*** Stored data ***
-- ==== Sys2Proof/Machine/Audit.lean ====
section
/-!
DEFINITION. The audit log (R384 to R386): an entry is built, chained to the one before it and staged in module state; 64
staged entries move to NAND together (R352).
-/
namespace Sys2Proof.Machine

/-- Replace the Keeper's own state. -/
def State.setKpr (s : State) (k : KprState) : State := { s with kpr := k }
/-- Replace the pass of a slot. -/
def State.setPassHeld (s : State) (n : Nat) (p : PassHeld) : State :=
  s.setKpr { s.kpr with passes := SMap.set (fun _ => ⟨0, 0, 0, 0, 0, 0, 0⟩) s.kpr.passes n p }

/-- Offset within the module state of the staging place of an entry number. -/
def stageAt (n : Nat) : Nat := 0x69000 + 64 * (n % 128)

/-- The 64 bytes that precede an entry number in the chain (R386). -/
def State.auditBefore (s : State) (n : Nat) : List Byte :=
  if n = 0 then leBytes 8 Config.serial ++ List.replicate 56 0 else s.moduleBytes (stageAt (n - 1)) 64

/-- Table 17-6. -/
def State.auditBytes (s : State) (kind role req status passId : Nat) (merged : Bool) (detail : List Byte) : List Byte :=
  let n := s.fld F.LDG_AUDNEXT_NEXT
  leBytes 1 kind ++ leBytes 1 role ++ leBytes 1 req ++ leBytes 1 status ++ leBytes 4 n ++ leBytes 8 (packNt s.now)
    ++ leBytes 4 passId ++ leBytes 1 (b2n s.coarse + 2 * b2n merged) ++ leBytes 3 0 ++ padTo 16 detail
    ++ (sha256 (s.auditBefore n)).take 24

/-- AUD_HEAD and AUD_HASH name the newest durable entry. -/
def State.auditHead (s : State) (n : Nat) (e : List Byte) : State :=
  (List.range 8).foldl (fun s i => s.setFld (F.AUD_HASH_HASH i) (leNat (((sha256 e).drop (4 * i)).take 4)))
    (s.setFld F.AUD_HEAD_NUMBER n)

/-- Move the 64 staged entries that end with number n to their page of the AUDIT ring. -/
def State.flushStage (s : State) (n : Nat) : State :=
  s.programNow (49152 + n / 64 % 16384) (((List.range 64).map (fun i => s.moduleBytes (stageAt (n / 64 * 64 + i)) 64)).flatten) []

/-- After the entry with LDG_AUDNEXT's number is staged: the number rises, and a full page moves to NAND. -/
def State.auditStaged (s : State) (e : List Byte) : State :=
  let n := s.fld F.LDG_AUDNEXT_NEXT
  let s1 := (s.setFld F.LDG_AUDNEXT_NEXT (n + 1)).auditHead n e
  if n % 64 = 63 then s1.flushStage n else s1

/-- The Keeper appends an entry, durable in the same step; a halted Keeper appends none (R393). -/
def State.audit (s : State) (kind role req status passId : Nat) (detail : List Byte) : State :=
  if s.kpr.snow.isSome then s else
  let e := s.auditBytes kind role req status passId false detail
  (s.journalBy 23 (s.moduleItems (stageAt (s.fld F.LDG_AUDNEXT_NEXT)) e)).auditStaged e

/-- The bytes of an audit entry held: staged, or in NAND. -/
def State.auditEntry (s : State) (n : Nat) : List Byte :=
  let next := s.fld F.LDG_AUDNEXT_NEXT
  if next / 64 * 64 ≤ n then s.moduleBytes (stageAt n) 64
  else s.pageBytes (49152 + n / 64 % 16384) (64 * (n % 64)) 64
/-- An audit entry is held: among the newest 1,048,576. -/
def State.auditHeld (s : State) (n : Nat) : Bool :=
  let next := s.fld F.LDG_AUDNEXT_NEXT
  decide (n < next) && decide (next - n ≤ 1048576)

/-- Image events (KIND 0x07). -/
def State.auditImage (s : State) (req action area version : Nat) : State :=
  s.audit 0x07 (s.role req) req 0 (s.passIdOf req) (leBytes 1 action ++ leBytes 1 area ++ leBytes 2 0 ++ leBytes 4 version)
/-- Key store events (KIND 0x08). -/
def State.auditKeyStore (s : State) (what : Nat) : State :=
  s.audit 0x08 3 30 0 0 (leBytes 1 what ++ leBytes 1 (s.fld F.KST_ALARM_LATCHED))
/-- Power events (KIND 0x09). -/
def State.auditPower (s : State) (what cause : Nat) : State := s.audit 0x09 3 30 0 0 (leBytes 1 what ++ leBytes 1 cause)
/-- Failures (KIND 0x0A). -/
def State.auditFailure (s : State) (row core : Nat) : State := s.audit 0x0A 3 30 0 0 (leBytes 1 row ++ leBytes 1 core)

end Sys2Proof.Machine
end

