/-- The sequence number of an automatic kind on a port. -/
def State.femAuto (s : State) (r port kind : Nat) : Nat :=
  match kind with
  | 0 => s.fld (F.RF_FEM_AUTO_TX_ON r port) | 1 => s.fld (F.RF_FEM_AUTO_TX_OFF r port)
  | 2 => s.fld (F.RF_FEM_AUTO_RX_ON r port) | _ => s.fld (F.RF_FEM_AUTO_CAL_ENTRY r port)
/-- The sequence of an automatic kind on a port as it stands; numbers of 32 and up mean none. -/
def State.autoSeq (s : State) (r port kind : Nat) : Option (Nat × List FemStep) :=
  let q := s.femAuto r port kind
  if 32 ≤ q then none else some (q, s.femSteps r q)
/-- Time of a sequence on the bus, 0 for none. -/
def seqTime (q : Option (Nat × List FemStep)) : Nat := match q with | some x => stepsTime x.2 | none => 0

/-- Place an automatic sequence on the bus over a span. -/
def State.planFem (s : State) (r port kind : Nat) (q : Option (Nat × List FemStep)) (start ends : Nat) : State :=
  match q with
  | none => s
  | some x => s.setFem r { s.femOf r with runs := (s.femOf r).runs ++ [⟨x.1, x.2, port, some kind, start, ends, false, none⟩] }

/-- The span (start, end) and overrun of TX_ON before a port time (R153). -/
def State.txOnSpan (s : State) (r port p : Nat) : Nat × Nat × Bool :=
  let e := p - tenthUs (s.fld (F.RF_FEM_CFG_LEAD r))
  let d := seqTime (s.autoSeq r port 0)
  let lo := p - pathTime r
  (max lo (e - d), e, decide (e < lo + d))

/-- Plan TX_ON as the transmit path begins; a cut one sets FEM_OVERRUN. -/
def State.planTxOn (s : State) (r k p : Nat) : State :=
  match s.autoSeq r k 0 with
  | none => s
  | some x =>
    let (a, b, late) := s.txOnSpan r k p
    let s1 := s.planFem r k 0 (some x) a b
    if late then s1.setFld (F.RF_STAT_FEM_OVERRUN r) 1 else s1

/-- What follows a transmission, or a transmit calibration step, that begins now on a port (R153). -/
def State.femAfter (s : State) (r k : Nat) (tx : Bool) : FemAfter :=
  if tx then ⟨tenthUs (s.fld (F.RF_FEM_CFG_TAIL r)), s.autoSeq r k 1, s.autoSeq r k 2⟩ else ⟨0, none, s.autoSeq r k 2⟩
/-- Keep what follows the action that begins now, so that it ends under the configuration it began with (R33). -/
def State.keepAfter (s : State) (r k : Nat) (p : Option FemAfter) : State := s.setChain r k { s.chain r k with after := p }
/-- Spans on the bus of what follows an action that ends at t: TX_OFF, and RX_ON right after it. -/
def FemAfter.spans (p : FemAfter) (t : Nat) : List (Nat × Nat) :=
  let a := t + p.tail
  let e := a + seqTime p.off
  [(a, e), (e, e + seqTime p.on)]
/-- Plan TX_OFF FEM_TAIL after the end of an action and RX_ON right after it. -/
def State.planAfter (s : State) (r k t : Nat) : State :=
  match (s.chain r k).after with
  | none => s
  | some p =>
    let a := t + p.tail
    let e := a + seqTime p.off
    (((s.keepAfter r k none).planFem r k 1 p.off a e).planFem r k 2 p.on e (e + seqTime p.on))

/-- FEM_AUTO_SEQUENCE: a planned sequence starts at its fixed time. -/
def State.femStart (s : State) (r port kind : Nat) : State :=
  let f := s.femOf r
  match f.runs.find? (fun x => !x.begun && x.port == port && x.auto == some kind && decide (x.start ≤ s.now)) with
  | some x => s.setFem r { f with runs := f.runs.map (fun y => if y = x then { y with begun := true } else y) }
  | none => s
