/-- A request to the power die is an entry's, for the rails of its target, not for an operating point. -/
def SupReq.forEntry (q : SupReq) : Bool := q.dev == 4 && decide (16 ≤ q.level)
/-- Leave the change: no core withdrawn, not changing, its rail request withdrawn. -/
def State.entryOver (s : State) : State :=
  let s1 : State := { s with sup := s.sup.filter (fun q => !q.forEntry) }
  (s1.setPwr { s1.pwr with entry := none, withdrawn := [] }).setFld F.PWR_STAT_CHANGING 0

/-- A drained power entry completes (R358). -/
def State.entryDone (s : State) (e : PwrEntry) : State :=
  let hold := (parks e.target ++ s.pwr.withdrawn).filter (fun c => !s.held c)
  let s1 := hold.foldl (fun (s : State) c => s.holdCore c) s
  if e.target = 4 then (s1.entryOver.writeFloor).goOff
  else ((s1.enterState e.target).entryOver.setFld F.PWR_STAT_LAST_STATUS Status.ok.code).pulse 53

/-- An entry is aborted back to the state it left (R359). -/
def State.entryAbort (s : State) (entry inst : Nat) : State :=
  match s.pwr.entry with
  | none => s
  | some e =>
    let s1 := s.entryOver
    let s2 := e.stopped.foldl (fun (s : State) x => s.startFn x) s1
    (((s2.setFld F.PWR_STAT_LAST_STATUS Status.aborted.code).count F.PWR_REFUSE_ABORTED).refuser entry inst true).pulse 53

/-- The drain limit in NT (PWR_CFG.DRAIN, 0 acts as 1). -/
def State.drainLimit (s : State) : Nat := msU (max 1 (s.fld F.PWR_CFG_DRAIN))

/-- The refuser of a drain that ran out: WD for a work core, KPR with the first control core that did not park. -/
def State.drainRefuser (s : State) (e : PwrEntry) : Nat × Nat :=
  if s.pwr.withdrawn.any (fun c => !s.held c && s.wd.running.any (fun (x : Nat × WorkItem) => x.1 == c)) then (25, 0)
  else (34, ((parks e.target).find? (fun c => !(s.held c || ((s.core c).mode == .wfi && (s.core c).ien == 0)))).getD 0)

/-! ## Sleep (R362, R363) -/

/-- The linger in NT. -/
def State.linger (s : State) : Nat := 100 * max 1 (s.fld F.PWR_CFG_LINGER) * usU

/-- DOMAIN_LINGER_EXPIRY: a domain that the state does not hold goes back down once the linger has passed (R363). -/
def State.lingerExpiry (s : State) (d : Nat) : State :=
  if s.powered d ∧ s.stateHolds d = false ∧ SMap.get (fun _ => 0) s.pwr.lastAccess d + s.linger ≤ s.clock
    ∧ !(powerOrder.any (fun x => s.powered x && (requires x).contains d)) then s.dropDomain d else s

end Sys2Proof.Machine
end

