/-- PASS_SLOT_END: a slot ends at its window's edge under fine time, or at its coarse limit (R382, R383). -/
def State.passSlotEnd (s : State) (n : Nat) : State :=
  let h := s.passHeld n
  if !s.bit (F.PASS_SLOT_VALID n) then s
  else if !s.coarse ∧ s.passInTime h.from_ h.until_ = false then s.passOver n 0
  else if s.bit (F.PASS_SLOT_COARSE n) ∧ h.since + h.limit * secU ≤ s.clock then s.passOver n 1
  else s

/-- The NT comes fine: every COARSE slot clears COARSE and is checked against its window at once (R382). -/
def State.passesFine (s : State) : State :=
  (List.range 8).foldl (fun (s : State) n =>
    if s.bit (F.PASS_SLOT_VALID n) && s.bit (F.PASS_SLOT_COARSE n) then (s.setFld (F.PASS_SLOT_COARSE n) 0).passSlotEnd n else s) s

/-- TIME_FLOOR_WRITE: the whole seconds of a fine NT (R382). -/
def State.floorWrite (s : State) : State := s.writeFloor

/-! ## Request slots (R378, R379) -/

/-- Address of request slot k in mailbox bank 1. -/
def slotAt (k : Nat) : Nat := 0x4000820000 + 64 * k
/-- Address of a staging page. -/
def stagePage (p : Nat) : Nat := 0x4000830000 + 4096 * p
/-- OP of a slot. -/
def State.kOp (s : State) (k : Nat) : Nat := s.rdLe (slotAt k) 1
/-- ARGj of a slot. -/
def State.kArg (s : State) (k j : Nat) : Nat := s.rdLe (slotAt k + 8 + 8 * j) 8
/-- PSLOT of a slot. -/
def State.kPslot (s : State) (k : Nat) : Nat := s.rdLe (slotAt k + 4) 1
/-- Operations of Table 17-3. -/
def kOps : List Nat := [0x01, 0x02, 0x03, 0x10, 0x11, 0x12, 0x20, 0x21, 0x22, 0x23, 0x30, 0x31, 0x40, 0x41, 0x50]

/-- Arguments lie in their ranges. -/
def State.kArgsOk (s : State) (k op : Nat) : Bool :=
  let a := s.kArg k 0
  let b := s.kArg k 1
  let c := s.kArg k 2
  match op with
  | 0x01 => decide (a ≤ 3)
  | 0x10 => decide (a ≤ 16383 ∧ 1 ≤ b ∧ b ≤ 16 ∧ c + b ≤ 16 ∧ a + b ≤ 16384)
  | 0x20 | 0x21 | 0x23 => decide (a ≤ 4095 ∧ b ≤ 15)
  | 0x22 => decide (a ≤ 4095)
  | 0x30 => decide (1 ≤ a ∧ a ≤ 2 ∧ b ≤ 3 ∧ c ≤ 15)
  | 0x31 => decide (1 ≤ a ∧ a ≤ 2 ∧ b ≤ 3 ∧ c < 2 ^ 32)
  | 0x41 => decide (a ≤ 127 ∧ b ≤ 127)
  | 0x50 => decide (a ≤ 2)
  | _ => true

/-- Code 1 of R379. -/
def State.kFault (s : State) (k : Nat) : Bool :=
  !kOps.contains (s.kOp k) || !s.kArgsOk k (s.kOp k) || s.rdLe (slotAt k + 5) 3 != 0 || s.kpr.foreign.contains k

/-- The rights a request needs, as bits of RIGHTS (Table 17-3). -/
def State.kRights (s : State) (k op : Nat) : List Nat :=
  match op with
  | 0x20 | 0x21 | 0x22 | 0x23 => [1]
  | 0x30 | 0x31 => if s.kArg k 0 = 1 then [6] else [2]
  | 0x40 => [3]
  | 0x41 => (if s.kArg k 0 = 0 then [] else [4]) ++ (if s.kArg k 1 = 0 then [] else [5])
  | 0x50 => [7]
  | _ => []

/-- Code 2 of R379: the pass slot that authorises the request is valid, the requester's, and grants what is needed. -/
def State.kAllowed (s : State) (k op : Nat) : Bool :=
  let n := s.kPslot k
  s.kRights k op == [] ||
  (decide (n ≤ 7) && s.bit (F.PASS_SLOT_VALID n) && s.fld (F.PASS_SLOT_CORE n) == k &&
    (s.kRights k op).all (bitOf (s.fld (F.PASS_SLOT_RIGHTS n))) && (op != 0x21 || decide (1 ≤ s.fld (F.PASS_SLOT_ROLE n))))
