/-! ## The Hitas map (R36, R38) -/

/-- The first 44 bytes of an entry (Table 02-5). -/
def mapHead (n : Nat) (e : MapEntry) : List Byte :=
  let kOnly := n == 34 || n == 29
  let name := padTo 16 (e.name.toList.map (fun c => BitVec.ofNat 8 c.toNat))
  leBytes 5 (blockAddr n 0) ++ leBytes 1 e.pwr ++ leBytes 1 e.clk ++ leBytes 1 0 ++ name ++ leBytes 2 e.insts
    ++ leBytes 2 e.granules ++ leBytes 4 (if e.insts = 1 then 0 else 0x1000) ++ leBytes 2 0x0100
    ++ leBytes 2 (wakeUs e.pwr) ++ leBytes 1 (if kOnly then 8 else 15)
    ++ leBytes 1 (2 * b2n e.shadow + 4 * b2n e.fn + 8 * b2n (!kOnly) + 128 * b2n (n == 37)) ++ leBytes 6 e.ports
/-- An entry of the map, with its CHECK. -/
def mapBytes (n : Nat) : List Byte :=
  match mapEntry n with
  | some e => mapHead n e ++ leBytes 4 (crc32 (mapHead n e))
  | none => []
/-- The word at an offset of the entry array. -/
def mapWord (off : Nat) : Word := w32 (leNat ((mapBytes ((off - 0x100) / 48)).drop ((off - 0x100) % 48) |>.take 4))

/-! ## Registers that show a block's own state -/

/-- An NT as the four registers FRAC, NS, SEC_LO, SEC_HI, by the part's number. -/
def ntPart (u k : Nat) : Word :=
  w32 (match k with | 0 => ntFrac u | 1 => ntNs u | 2 => ntSec u % 2 ^ 32 | _ => ntSec u / 2 ^ 32)
/-- The signed offset of the selector as FRAC and NS. -/
def ofsPart (o : Int) (k : Nat) : Word := if k = 0 then BitVec.ofInt 32 (o / 2 ^ 16 % 2 ^ 16) else BitVec.ofInt 32 (o / 2 ^ 32)
/-- The queue that TM_QSEL names. -/
def State.qsel (s : State) : Nat := s.fld F.TM_QSEL_Q
/-- The current word of a register: its stored word, with the fields that show a block's own state. -/
def State.liveWord (s : State) (p : RegPlace) (r : RegSpec) (k : Nat) : Word :=
  let a := blockAddr p.entry p.inst + p.off
  let w := s.reg a
  let i := p.inst
  let e := p.entry - 4
  match p.entry, r.off with
  | 2, 0x10 => ntPart (s.dom i).units 0
  | 2, 0x14 => ntPart (s.dom i).units 1
  | 2, 0x18 => ntPart (s.dom i).units 2
  | 2, 0x1C => ntPart (s.dom i).units 3
  | 2, 0x284 => s.todWord k
  | 3, 0x04 => ov F.TSEL_STAT_COARSE (b2n s.coarse) w
  | 3, 0x10 => ntPart s.now 0
  | 3, 0x14 => ntPart s.now 1
  | 3, 0x18 => ntPart s.now 2
  | 3, 0x1C => ntPart s.now 3
  | 3, 0x20 => ofsPart s.time.offset 0
  | 3, 0x24 => ofsPart s.time.offset 1
  | 4, 0x00 | 5, 0x00 | 6, 0x00 =>
    ov (F.SE_STAT_WAITING e) (b2n ((s.engine e).wait != .none)) (ov (F.SE_STAT_POST_LEVEL e) (s.engine e).posts.length w)
  | 4, 0x24 | 5, 0x24 | 6, 0x24 => w32 (s.lmWindowRead e)
  | 4, 0x38 | 5, 0x38 | 6, 0x38 => w32 (s.engine e).oldest
  | 4, 0x3C | 5, 0x3C | 6, 0x3C => w32 ((s.engine e).oldest / 2 ^ 32)
  | 7, 0x00 | 8, 0x00 | 9, 0x00 => ov (F.RF_STAT_LOCKED (p.entry - 7)) (s.lockedMask (p.entry - 7)) w
  | 7, 0x10 | 8, 0x10 | 9, 0x10 => s.chainStat (p.entry - 7) k
  | 10, 0x00 | 11, 0x00 | 12, 0x00 =>
    ov (F.DP_STAT_HELD (p.entry - 10)) (s.lanesHeld (p.entry - 10)) (ov (F.DP_STAT_BUSY (p.entry - 10)) (s.lanesBusy (p.entry - 10)) w)
  | 14, 0x00 => ov (F.ACC_STAT_SWAP_PENDING i) (b2n (s.tablePending i)) w
  | 14, 0x08 => w32 (s.lapNum i)
  | 16, 0x00 => ov F.LNK_STAT_HELD s.heldCopies w
  | 17, 0x300 => ov (F.REG_USED_USED k) (s.usage k (s.dutyMs s.now)) w
  | 19, 0x00 => ov F.TM_STAT_FREE (16384 - s.cellsUsed) (ov F.TM_STAT_PARKED s.parkedCount w)
  | 19, 0x14 => (s.tq s.qsel).cfg
  | 19, 0x18 => (s.tq s.qsel).shape
  | 19, 0x1C => ov F.TM_QSTAT_DEPTH (s.tq s.qsel).cells (ov F.TM_QSTAT_DROPS (s.tq s.qsel).drops (ov F.TM_QSTAT_PARKED (b2n (s.tq s.qsel).parked.isSome) 0))
  | 19, 0x34 => w32 s.gateShown
  | 19, 0x38 => w32 (s.gateShown / 2 ^ 32)
  | 20, 0x40C => s.wakeWord (s.fld (F.EMAC_WAKE_ADDR_WORD 0))
  | 23, 0x20 => s.pendWord 0
  | 23, 0x24 => s.pendWord 1
  | 23, 0x114 => w32 (s.popValue k)
  | 23, 0x118 => w32 (SMap.get (fun _ => 0) s.rq.popped k)
  | 23, 0x90C => s.stashWord k
  | 22, 0x00 => ov F.SPM_STAT_BORROWING (b2n (decide (s.clock < s.arrays.borrowEnds))) w
  | 24, 0x00 => ov F.DMC_STAT_SWEEP0 (b2n (s.sweeping 0)) (ov F.DMC_STAT_SWEEP1 (b2n (s.sweeping 1)) w)
  | 28, 0x00 => ov F.CPH_STAT_PIPES s.pipeBits w
  | 32, 0x00 => ov F.SUP_STAT_QUEUE (s.sup.filter (fun q => !q.onBus)).length (ov F.SUP_STAT_BUSY (b2n s.onBus.isSome) w)
  | 32, 0x30 => ov (F.SUP_ACK_PENDING k) (b2n (s.sup.any (fun q => q.dev == k))) w
  | 35, 0x00 => ov F.AUD_STAT_TAP s.tap.length w
  | 37, 0x10C => s.serRxWord k
  | _, _ => w

/-! ## Reads -/

/-- What a read in the active view takes with it, beside clearing RC fields: bytes and entries removed, windows advanced. The
post FIFO of an engine and ACC_NEXT give up an entry to their own engine alone. -/
def State.readEffect (s : State) (req : Nat) (p : RegPlace) (r : RegSpec) (k : Nat) : State :=
  let e := p.entry - 4
  let i := p.inst
  match p.entry, r.off with
  | 2, 0x284 => s.setTod k (s.tod k).tail
  | 4, 0x24 | 5, 0x24 | 6, 0x24 => s.lmAdvance e
  | 4, 0x38 | 5, 0x38 | 6, 0x38 => if req = 20 + e then s.setEngine e { s.engine e with posts := (s.engine e).posts.tail } else s
  | 14, 0x20 => if req = 20 + i then s.readNext i else s
  | 15, 0x04 => s.popLost
  | 19, 0x1C => s.setTq s.qsel { s.tq s.qsel with drops := 0 }
  | 19, 0x38 => s.gateAdvance
  | 20, 0x40C => s.wakeAdvance
  | 23, 0x114 => s.popQueue k
  | 23, 0x90C => s.popStash k
  | 37, 0x10C => s.serRxPop k
  | _, _ => s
*** End of Stored data ***
**Exercise prompt:** Going back over the entries above, copy word for word every line from the one that has "else if !s.coarse" on through the one that has "def stagePage (p".

**Solution:**
  else if !s.coarse ∧ s.passInTime h.from_ h.until_ = false then s.passOver n 0
  else if s.bit (F.PASS_SLOT_COARSE n) ∧ h.since + h.limit * secU ≤ s.clock then s.passOver n 1
  else s

/-- The NT comes fine: every COARSE slot clears COARSE and is checked against its window at once (R382). -/
def State.passesFine (s : State) : State :=
  (List.range 8).foldl (fun (s : State) n =>
    if s.bit (F.PASS_SLOT_VALID n) && s.bit (F.PASS_SLOT_COARSE n) then (s.setFld (F.PASS_SLOT_COARSE n) 0).passSlotEnd n else s) s

/-- TIME_FLOOR_WRITE: the whole seconds of a fine NT (R382). -/
def State.floorWrite (s : State) : State := s.writeFloor

/-! ## Request slots (R378, R379) -/

/-- Address of request slot k in mailbox bank 1. -/
def slotAt (k : Nat) : Nat := 0x4000820000 + 64 * k
/-- Address of a staging page. -/
def stagePage (p : Nat) : Nat := 0x4000830000 + 4096 * p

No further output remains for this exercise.